- [Data shown]
===============
/-- A refresh that falls due is owed or forced in a compute beat, and runs in an access beat. -/
theorem refresh_falls_due (hd : d < 4) (hdue : (s.die d).rfnext ≤ s.now) :
    let x := s.die d
    let odd : Prop := (s.part (s.partOfDie d)).beatno % 2 = 1
    let next := x.rfnext + (if 1360 < x.temp then 4096 else 8192)
    ∃ t, exec (.refreshDue d) s = .next t ∧ (t.die d).rfnext = next ∧ s.sameBytes t ∧ t.pkg = s.pkg ∧ t.parts = s.parts ∧
      (odd → x.rfdebt < 4 → (t.die d).rfdebt = x.rfdebt + 1 ∧ (t.die d).rfend = x.rfend ∧ t.bays = s.bays) ∧
      (odd → 4 ≤ x.rfdebt → (t.die d).rfdebt = x.rfdebt ∧ (t.die d).rfend = max x.rfend s.now + 64 ∧ (t.die d).forced = x.forced + 1 ∧
        ∀ b r, b / 64 = d → (s.bay b).running = some r → (t.bay b).running = some { r with start := r.start + 64 }) ∧
      (¬ odd → (t.die d).rfdebt = x.rfdebt ∧ (t.die d).rfend = max x.rfend s.now + 64 ∧ t.bays = s.bays) := by
  by_cases hodd : (s.part (s.partOfDie d)).beatno % 2 = 1
  · by_cases hroom : (s.die d).rfdebt < 4
    · refine ⟨_, exec_refreshDue_owed hd hdue hodd hroom, ?_, State.sameBytes_of_eq rfl rfl rfl rfl rfl, rfl, rfl, fun _ _ => ?_,
        fun _ hfull => absurd hroom (not_lt.mpr hfull), fun heven => absurd hodd heven⟩ <;> rw [State.setDie_die_same]
      · rfl
      · exact ⟨rfl, rfl, rfl⟩
    · refine ⟨_, exec_refreshDue_forced hd hdue hodd (not_lt.mp hroom), ?_, State.sameBytes_of_eq rfl rfl rfl rfl rfl, rfl, rfl,
        fun _ hroom' => absurd hroom' hroom, fun _ _ => ?_, fun heven => absurd hodd heven⟩ <;>
        rw [State.mapBays_die, State.setDie_die_same]
      · rfl
      · refine ⟨rfl, rfl, rfl, fun b r hb hrun => ?_⟩
        have hlisted : b ∈ s.bays.map (·.1) := s.bay_listed Bay.running (by rw [hrun]; exact Option.some_ne_none r)
        rw [State.mapBays_bay_listed _ _ (by exact hlisted), if_pos (show dieOf b = d from hb), State.setDie_bay, hrun]
        rfl
  · refine ⟨_, exec_refreshDue_runs hd hdue hodd, ?_, State.sameBytes_of_eq rfl rfl rfl rfl rfl, rfl, rfl, fun h => absurd h hodd,
      fun h => absurd h hodd, fun _ => ?_⟩ <;> rw [State.setDie_die_same]
    · rfl
    · exact ⟨rfl, rfl, rfl⟩

/-- A refresh window ends. -/
theorem refresh_window_ends (hd : d < 4) (hend : (s.die d).rfend ≤ s.now) :
    ∃ t, exec (.refreshWindowEnd d) s = .next t ∧ t.die d = { s.die d with rfend := 0 } ∧ t.bays = s.bays ∧ s.sameBytes t := by
  refine ⟨_, exec_refreshWindowEnd hd hend, ?_, ?_, ?_⟩
  · exact (State.windowEnded_frame (State.die · d) (fun _ _ _ => rfl) fun _ _ => rfl).trans (State.onDie_die_same _ _ _)
  · exact State.windowEnded_frame State.bays (fun _ _ _ => rfl) fun _ _ => rfl
  · exact State.sameBytes_of_eq (State.windowEnded_frame State.scratch (fun _ _ _ => rfl) fun _ _ => rfl)
      (State.windowEnded_frame State.beat (fun _ _ _ => rfl) fun _ _ => rfl)
      (State.windowEnded_frame State.acc (fun _ _ _ => rfl) fun _ _ => rfl)
      (State.windowEnded_frame State.host (fun _ _ _ => rfl) fun _ _ => rfl)
      (State.windowEnded_frame State.expander (fun _ _ _ => rfl) fun _ _ => rfl)

end Clauses

end Sys2Proof.Machine

namespace Sys2Proof

/-- Settles O35: the close by the parity of its beat and by what its queue holds, the overrun, and refresh by the beat in which it falls due. -/
theorem beatBoundaries : Obligations.BeatBoundaries := by
  unfold Obligations.BeatBoundaries
  refine ⟨fun p bay s hp hclose hpart heng hhost _ hothers hplan => ?_, fun bay s => overrun_abandons,
    fun d s hd => ⟨refresh_falls_due hd, refresh_window_ends hd⟩⟩
  have hnext := State.closeBeat_next heng hhost hplan
  refine ⟨_, exec_beatClose hp hclose, hnext.beatno, hnext.opened, hnext.planned, hnext.scratch, hnext.host, hnext.expander,
    fun d hd hdp => ?_, State.closeBeat_odd_bytes, fun e pa data => closeBeat_store hpart heng hhost hothers,
    fun es b0 nb => closeBeat_swaps hpart heng hhost hothers⟩
  rw [hnext.die d hd hdp]
  refine ⟨rfl, fun hodd => ⟨?_, fun howed => ?_⟩, fun heven => ?_⟩
  · exact if_pos (by omega)
  · exact if_pos ⟨by omega, howed⟩
  · exact if_neg (by omega)

end Sys2Proof
end


section
/-!
SUPPORT. The handler of a deterministic task after CTXSV has emptied its bay (O14): R371 lets the special registers of such a bay read 0,
so an entry that it sends is strict by the bit that BEATCTL holds alone, not by the task being deterministic.
-/
open Sys2Proof Sys2Proof.Machine

namespace Sys2Proof.Machine

/-- A bay that CTXSV has emptied, with the handler of its deterministic task still on it. -/
def emptiedDetBay : Bay := { Tests.emptied with beatctl := 0, task := some { Tests.task4 with d := true } }

/-- The strict flags of the bay's queue after an instruction. -/
def queueStrict : Out → List Bool
  | .next u => u.here.bq.map BEntry.strict
  | _ => []

/-- LDB of accumulator row 0 of the own bay by that handler sends one entry, and it is not strict. -/
theorem emptiedDetBay_ldb_not_strict :
    queueStrict (exec (.ldb true ⟨false, 0, 0, 0⟩ 0 .empty) (Tests.on emptiedDetBay)) = [false] := rfl

theorem emptiedDetBay_takesWork : (Tests.on emptiedDetBay).carries false .empty none 0 ∧ (Tests.on emptiedDetBay).takesWork 0 :=
  ⟨⟨rfl, rfl⟩, ⟨by decide, by decide, rfl, rfl, rfl, by decide⟩⟩

end Sys2Proof.Machine

namespace Sys2Proof

/-- Refutes O14: the statement makes every entry of a deterministic task strict, also one that its handler sends after CTXSV has emptied the
bay. There BEATCTL reads 0 (R371), and the model marks the entry by what BEATCTL reads: LDB of accumulator row 0 of the own bay into row 0
of tile 0 leaves an entry that is not strict. -/
theorem not_beatRows : ¬ Obligations.BeatRows := by
  intro ⟨hacc, _⟩
  obtain ⟨hcarries, htakes⟩ := emptiedDetBay_takesWork
  have hrow := hacc ⟨false, 0, 0, 0⟩ 0 0 0 .empty (Tests.on emptiedDetBay) 0 0 0 0 rfl (by decide) (by decide) rfl rfl (by decide)
    (by decide) (by decide) rfl (by decide) (fun _ _ => ⟨rfl, rfl⟩)
  have hsends := ((hrow.1 (by decide)).1 rfl).1
  obtain ⟨u, e, hnext, hqueue, -, -, -, -, hstrict, -⟩ := hsends 0 hcarries htakes
  have hflags := emptiedDetBay_ldb_not_strict
  rw [hnext, queueStrict, hqueue, List.map_append, List.map_singleton, hstrict] at hflags
  exact absurd hflags (by decide)

end Sys2Proof
end


section
/-!
SUPPORT. The patterns that rounding gives: each fits in the width of its format (R33, R35).
-/
open Sys2Proof Sys2Proof.Machine

namespace Sys2Proof.Machine

/-! ## Rounded magnitudes (R33) -/

theorem magLt_of_le {m m' : Nat} {e e' : Int} (h : e ≤ e') : magLt m e m' e' = decide (m < m' * 2 ^ (e' - e).toNat) := if_pos h

theorem magLt_of_ge {m m' : Nat} {e e' : Int} (h : e' ≤ e) : magLt m e m' e' = decide (m * 2 ^ (e - e').toNat < m') := by
  rcases h.eq_or_lt with rfl | h
  · simp [magLt]
  · exact if_neg (not_le.mpr h)

/-- On a coarser scale a magnitude rounds down or up. -/
theorem roundMag_coarse {e q : Int} (h : ¬ q ≤ e) (mode u m : Nat) (neg st : Bool) :
    (roundMag mode u neg m e st q).1 = m / 2 ^ (q - e).toNat ∨ (roundMag mode u neg m e st q).1 = m / 2 ^ (q - e).toNat + 1 := by
  rw [roundMag, if_neg h, ← Nat.shiftRight_eq_div_pow]
  exact (ite_eq_or_eq _ _ _).symm

/-- A magnitude below B × 2^q rounds to at most B. -/
theorem roundMag_le {m B : Nat} {e q : Int} (h : magLt m e B q = true) (mode u : Nat) (neg st : Bool) :
    (roundMag mode u neg m e st q).1 ≤ B := by
  by_cases hq : q ≤ e
  · rw [magLt_of_ge hq, decide_eq_true_eq] at h
    rw [roundMag, if_pos hq]
    exact h.le
  · rw [magLt_of_le (by omega), decide_eq_true_eq, ← Nat.div_lt_iff_lt_mul (by positivity)] at h
    rcases roundMag_coarse hq mode u m neg st with hr | hr <;> omega

/-- A magnitude lies below the power of two of its length, on any scale that this power reaches. -/
theorem magLt_two_pow {m p : Nat} {e q : Int} (h : (Nat.log2 m : Int) + 1 + e ≤ p + q) : magLt m e (2 ^ p) q = true := by
  have hlt : m < 2 ^ (Nat.log2 m + 1) := Nat.lt_log2_self
  rcases le_total e q with heq | heq
  · rw [magLt_of_le heq, decide_eq_true_eq, ← Nat.pow_add]
    exact hlt.trans_le (Nat.pow_le_pow_right (by decide) (by omega))
  · rw [magLt_of_ge heq, decide_eq_true_eq]
    calc m * 2 ^ (e - q).toNat < 2 ^ (Nat.log2 m + 1) * 2 ^ (e - q).toNat := Nat.mul_lt_mul_of_pos_right hlt (by positivity)
      _ = 2 ^ (Nat.log2 m + 1 + (e - q).toNat) := (Nat.pow_add ..).symm
      _ ≤ 2 ^ p := Nat.pow_le_pow_right (by decide) (by omega)

/-- A multiple of 2^q that is not above a magnitude of p bits has no more bits than it at that scale. -/
theorem exp_le_of_not_magLt {M r p : Nat} {me q : Int} {x : Nat} (hM : M < 2 ^ p) (hr : 2 ^ x ≤ r) (h : magLt M me r q = false) :
    x + q < p + me := by
  by_contra hcon
  refine absurd h (Bool.not_eq_false _ |>.mpr ?_)
  rcases le_total me q with heq | heq
  · rw [magLt_of_le heq, decide_eq_true_eq]
    calc M < 2 ^ p := hM
      _ ≤ 2 ^ (x + (q - me).toNat) := Nat.pow_le_pow_right (by decide) (by omega)
      _ = 2 ^ x * 2 ^ (q - me).toNat := Nat.pow_add ..
      _ ≤ r * 2 ^ (q - me).toNat := Nat.mul_le_mul_right _ hr
  · rw [magLt_of_ge heq, decide_eq_true_eq]
    calc M * 2 ^ (me - q).toNat < 2 ^ p * 2 ^ (me - q).toNat := Nat.mul_lt_mul_of_pos_right hM (by positivity)
      _ = 2 ^ (p + (me - q).toNat) := (Nat.pow_add ..).symm
      _ ≤ 2 ^ x := Nat.pow_le_pow_right (by decide) (by omega)
      _ ≤ r := hr

/-! ## Packed patterns -/

/-- A packed magnitude whose exponent field is at most E. -/
theorem packMag_lt {L : FloatFmt} {r E : Nat} {q : Int} (hr : r ≤ 2 ^ (L.man + 1)) (hlo : 2 ^ L.man ≤ r → q + L.man + L.bias ≤ E)
    (hhi : 2 ^ (L.man + 1) ≤ r → q + 1 + L.man + L.bias ≤ E) : packMag L r q < (E + 1) * 2 ^ L.man := by
  have htwo : 2 ^ (L.man + 1) = 2 * 2 ^ L.man := Nat.pow_succ'
  have hpos : 0 < 2 ^ L.man := by positivity
  have hfield {z : Int} (h : z ≤ E) {f : Nat} (hf : f < 2 ^ L.man) : z.toNat * 2 ^ L.man + f < (E + 1) * 2 ^ L.man := by
    have hz : z.toNat ≤ E := by omega
    have := Nat.mul_le_mul_right (2 ^ L.man) hz
    rw [Nat.succ_mul]
    omega
  rw [packMag]
  split
  next hsub => exact hsub.trans_le (Nat.le_mul_of_pos_left _ (Nat.succ_pos E))
  next hsub =>
    split
    next hlt => exact hfield (hlo (by omega)) (by omega)
    next hlt => exact hfield (hhi (by omega)) (by omega)

/-- The finite results of a format that is laid out as IEEE formats are, with its largest finite magnitude M × 2^me of full precision. -/
theorem roundF_finite_lt {L : FloatFmt} {m M E mode u : Nat} {e me : Int} {neg st : Bool} (hM : M < 2 ^ (L.man + 1))
    (hE : me + L.man + L.bias = E) (hpos : 1 ≤ E)
    (hbig : magLt M me (roundMag mode u neg m e st ((Nat.log2 m : Int) + e - L.man)).1 ((Nat.log2 m : Int) + e - L.man) = false) :
    packMag L (roundMag mode u neg m e st (max ((Nat.log2 m : Int) + e - L.man) (L.emin - L.man))).1
      (max ((Nat.log2 m : Int) + e - L.man) (L.emin - L.man)) < (E + 1) * 2 ^ L.man := by
  have htwo : 2 ^ (L.man + 1) = 2 * 2 ^ L.man := Nat.pow_succ'
  have hp : 0 < 2 ^ L.man := by positivity
  rcases le_or_gt (L.emin - L.man) ((Nat.log2 m : Int) + e - L.man) with hnorm | hsub
  · rw [max_eq_left hnorm]
    refine packMag_lt (roundMag_le (magLt_two_pow (by omega)) ..) (fun hlo => ?_) fun hhi => ?_
    · have := exp_le_of_not_magLt hM hlo hbig
      omega
    · have := exp_le_of_not_magLt hM hhi hbig
      omega
  · rw [max_eq_right hsub.le]
    have hle : (roundMag mode u neg m e st (L.emin - L.man)).1 ≤ 2 ^ L.man := roundMag_le (magLt_two_pow (by omega)) ..
    refine packMag_lt (hle.trans (by omega)) (fun _ => ?_) fun hhi => by omega
    rw [FloatFmt.emin]
    omega

/-- A format of w bits, laid out as IEEE formats are, whose exponent field is at most E in a finite number. -/
structure IEEEFormat (f w E : Nat) : Prop where
  width : fmtWidth f = w + 1
  field : (E + 1) * 2 ^ (floatFmt f).man ≤ 2 ^ w
  pos : 1 ≤ E
  largest : ∃ (M : Nat) (me : Int), decodeF f (maxFinite f) = .fin false M me ∧ M < 2 ^ ((floatFmt f).man + 1) ∧
    me + (floatFmt f).man + (floatFmt f).bias = E
  overflow : ∀ sat neg, overflowPattern f 0 sat neg < 2 ^ (w + 1)
  nan : canonNaN f < 2 ^ (w + 1)
  infinity : ∃ i, infPattern f = some i ∧ i < 2 ^ w

theorem IEEEFormat.fp32 : IEEEFormat 8 31 254 :=
  ⟨rfl, by decide, by decide, ⟨2 ^ 24 - 1, 104, by decide, by decide, by decide⟩, by decide, by decide, _, rfl, by decide⟩

theorem IEEEFormat.bf16 : IEEEFormat 10 15 254 :=
  ⟨rfl, by decide, by decide, ⟨2 ^ 8 - 1, 120, by decide, by decide, by decide⟩, by decide, by decide, _, rfl, by decide⟩

section

variable {f w E : Nat} (hf : IEEEFormat f w E)
include hf

theorem IEEEFormat.sign_le (neg : Bool) : (if neg then signBit f else 0) ≤ 2 ^ w := by
  rw [signBit, hf.width, Nat.add_sub_cancel]
  split
  · exact le_rfl
  · exact Nat.zero_le _

theorem IEEEFormat.roundF_lt (sat : Bool) (u : Nat) (neg : Bool) (m : Nat) (e : Int) (sticky : Bool) :
    (roundF f 0 sat u neg m e sticky).1 < 2 ^ (w + 1) := by
  have hsign := hf.sign_le neg
  have htwo : 2 ^ (w + 1) = 2 * 2 ^ w := Nat.pow_succ'
  have hpos : 0 < 2 ^ w := by positivity
  obtain ⟨M, me, hmax, hM, hme⟩ := hf.largest
  rw [roundF]
  split
  · dsimp only; omega
  · simp only [hmax]
    split
    next hbig => exact hf.overflow sat neg
    next hbig =>
      have hfin := (roundF_finite_lt (mode := 0) (u := u) (neg := neg) (st := sticky) hM hme hf.pos
        (Bool.not_eq_true _ ▸ hbig)).trans_le hf.field
      dsimp only
      omega

/-- What a rounding to such a format yields fits in its width. -/
theorem IEEEFormat.roundFV_lt (sat : Bool) (u : Nat) (v : FV) : (roundFV f ⟨0, sat⟩ u v).1 < 2 ^ (w + 1) := by
  cases v with
  | nan sig => exact hf.nan
  | inf neg =>
    obtain ⟨i, hi, hlt⟩ := hf.infinity
    have hsign := hf.sign_le neg
    have htwo : 2 ^ (w + 1) = 2 * 2 ^ w := Nat.pow_succ'
    simp only [roundFV, hi]
    omega
  | fin neg m e => exact hf.roundF_lt sat u neg m e false

end

/-! ## Results in FP32 (R44) -/

theorem roundFV_fp32_lt (sat : Bool) (v : FV) : (roundFV 8 ⟨0, sat⟩ 0 v).1 < 2 ^ 32 := IEEEFormat.fp32.roundFV_lt sat 0 v

theorem roundFV_bf16_lt (sat : Bool) (v : FV) : (roundFV 10 ⟨0, sat⟩ 0 v).1 < 2 ^ 16 := IEEEFormat.bf16.roundFV_lt sat 0 v

theorem add32_lt (a b : Nat) : (add32 a b).1 < 2 ^ 32 := roundFV_fp32_lt false _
===============
From the first line of the records through the line with "let next := x.rfnext", retype everything word for word, including both ends.

/-- A refresh that falls due is owed or forced in a compute beat, and runs in an access beat. -/
theorem refresh_falls_due (hd : d < 4) (hdue : (s.die d).rfnext ≤ s.now) :
    let x := s.die d
    let odd : Prop := (s.part (s.partOfDie d)).beatno % 2 = 1
    let next := x.rfnext + (if 1360 < x.temp then 4096 else 8192)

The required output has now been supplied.